It’s a bit difficult to assess the optimal number of fruit trees. For example, one or two apple trees are plenty for a family of four, but only when they have grown large. Besides, it is good to have a few extra trees in case one dies or doesn’t yield so many fruits in one year.
Better too many than too few fruit trees, unless space is a challenge. Having too many fruit trees does no harm, can always be used for fodder and, in the worst case, firewood.
Consider whether the fruit trees should be full-sized or dwarf varieties. Dwarf trees are good for espalier, and the fruit is easy to reach. But they never turn into big, beautiful trees that take care of themselves.
- two pear trees.
- two almonds. Almond trees need time to grow, but fresh almonds taste great. Almost like marzipan.
- two peaches (cold hardy variants exist)
- two fig trees (cold hardy variants exist)
- two cherries
Conservatively assessed, growing all the trees above will take up 13 trees of approximately 377 square feet each, or a total of 4,900 square feet, depending on varieties and how you utilize the land. For example, espalier will take up less space than trees standing alone.
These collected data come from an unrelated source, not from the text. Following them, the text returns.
/-- STATE after one delivered byte, before any finish (40_keystream.md R105). -/
def stAfterByte (s : State) : St :=
  if s.offset.val = 31 ∧ s.path &&& s.mask = s.mask then .exhausted else .ready

/-- The in-flight fields, STATE, ERRCODE and RESULT after one byte step; `r` is the count a finished command
returns (40_keystream.md R106, 42_control.md R173). -/
def ByteCounted (s t : State) (r : Word) : Prop :=
  (s.rem ≠ 1#24 →
    t.rem = s.rem - 1#24 ∧ t.cnt = s.cnt + 1#24 ∧ t.busy = s.busy ∧ t.pend = s.pend ∧ t.ovr = s.ovr ∧
    t.result = s.result ∧ t.st = stAfterByte s ∧ t.err = s.err) ∧
  (s.rem = 1#24 →
    t.rem = 0#24 ∧ t.cnt = 0#24 ∧ t.busy = false ∧ t.pend = none ∧ t.ovr = false ∧ t.result = r ∧
    t.st = (if s.ovr then .fault else stAfterByte s) ∧ t.err = (if s.ovr then .overrun else s.err))

/-- Everything no byte step writes: the host's registers and the host agent. -/
def HostSideSame (s t : State) : Prop :=
  t.argPath = s.argPath ∧ t.seedIn = s.seedIn ∧ t.script = s.script ∧ t.log = s.log ∧ t.turns = s.turns ∧
  t.draws = s.draws

/-- The keystream commands, which need an instance (60_exceptions.md R185). -/
def NeedsInstance (i : Instr) : Prop :=
  i = .goto ∨ (∃ f, i = .compute f) ∨ (∃ n, i = .read n) ∨ (∃ n, i = .readExact n) ∨ (∃ n, i = .xor n)

/-- An instance exists and takes commands. -/
def HasInstance (s : State) : Prop := s.st = .ready ∨ s.st = .exhausted

/-- A READY engine with no command in flight and empty channels. -/
def ReadyToServe (s : State) : Prop :=
  Inv s ∧ s.st = .ready ∧ s.busy = false ∧ s.ksOut = [] ∧ s.din = [] ∧ s.dout = []

/-- An engine with an instance, READY or EXHAUSTED, with no command in flight and empty channels. -/
def CanServe (s : State) : Prop :=
  Inv s ∧ HasInstance s ∧ s.busy = false ∧ s.ksOut = [] ∧ s.din = [] ∧ s.dout = []

/-- The bytes number `o` to `o + n - 1` of the keystream that starts at the current leaf, with `o` the read offset
(40_keystream.md R107). -/
def keystreamFrom (s : State) (n : Nat) : List Byte :=
  (List.range n).map fun j => keystreamByte Config.hash s.seed s.path s.depth.val (s.offset.val + j)

/-- The bytes the host has popped from KS_OUT, oldest first. -/
def keysPopped (log : List HostEvent) : List Byte :=
  (log.filterMap fun e => match e with
    | .poppedKs b => some b
    | _ => none).reverse

/-- The bytes the host has popped from DOUT, oldest first. -/
def outputPopped (log : List HostEvent) : List Byte :=
  (log.filterMap fun e => match e with
    | .poppedDout b => some b
    | _ => none).reverse

/-- The host program that gives READ `n` and takes the `m` bytes it returns. -/
def readServed (n m : Nat) : List HostOp := [command (.read n)] ++ List.replicate m .popKs ++ [.wait]

/-- The order of moves in which the host serves a pull of `n` bytes: the CMD write, the dispatch, each byte step and
its pop, the WAIT. -/
def pullTurns (n : Nat) : List Turn :=
  [.host, .engine] ++ (List.replicate n [.engine, .host]).flatten ++ [.host]
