@[simp] theorem State.construct_seed : (s.construct d p x).seed = x := rfl
@[simp] theorem State.construct_depth : (s.construct d p x).depth = Fin.ofNat 33 d := rfl
@[simp] theorem State.construct_path : (s.construct d p x).path = p := rfl
@[simp] theorem State.construct_nodes : (s.construct d p x).nodes =
    computeLevels Config.hash x p (Fin.ofNat 33 d).val
      ((Fin.ofNat 33 d).val - 0) 0 (Vector.replicate 32 zero32) := rfl
@[simp] theorem State.construct_offset : (s.construct d p x).offset = 0 := rfl
@[simp] theorem State.construct_st : (s.construct d p x).st = .ready := rfl
@[simp] theorem State.construct_err : (s.construct d p x).err = .none := rfl
@[simp] theorem State.construct_busy : (s.construct d p x).busy = s.busy := rfl
@[simp] theorem State.construct_pend : (s.construct d p x).pend = s.pend := rfl
@[simp] theorem State.construct_rem : (s.construct d p x).rem = s.rem := rfl
@[simp] theorem State.construct_cnt : (s.construct d p x).cnt = s.cnt := rfl
@[simp] theorem State.construct_ovr : (s.construct d p x).ovr = s.ovr := rfl
@[simp] theorem State.construct_result : (s.construct d p x).result = 0#32 := rfl
@[simp] theorem State.construct_argPath : (s.construct d p x).argPath = s.argPath := rfl
@[simp] theorem State.construct_seedIn : (s.construct d p x).seedIn = s.seedIn := rfl
@[simp] theorem State.construct_ksOut : (s.construct d p x).ksOut = [] := rfl
@[simp] theorem State.construct_din : (s.construct d p x).din = [] := rfl
@[simp] theorem State.construct_dout : (s.construct d p x).dout = [] := rfl
@[simp] theorem State.construct_script : (s.construct d p x).script = s.script := rfl
@[simp] theorem State.construct_log : (s.construct d p x).log = s.log := rfl
@[simp] theorem State.construct_turns : (s.construct d p x).turns = s.turns := rfl
@[simp] theorem State.construct_draws : (s.construct d p x).draws = s.draws := rfl
@[simp] theorem State.construct_hashes : (s.construct d p x).hashes = s.hashes + ((Fin.ofNat 33 d).val - 0) := rfl
end

section
variable (s : State)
Redcurrants and blackcurrants are great berries that can be used for juice, food, and much more. However, it takes some years for these shrubs to become large enough that you can be self-sufficient. 4-8 plants of each (194 – 388 square feet) will provide a solid yield. They can be used as hedges for optimal land utilization.
Raspberries are also an excellent plant to have. Two beds of 108 square feet with summer and autumn raspberries, respectively, will yield about 45 pounds annually.
Strawberries are also nice to have. A 160 square feet bed will provide an annual yield of about 65 pounds.
- a couple of blackberry bushes (65 sq. ft. in total)
- at least two grapevines (65 sq. ft. in total)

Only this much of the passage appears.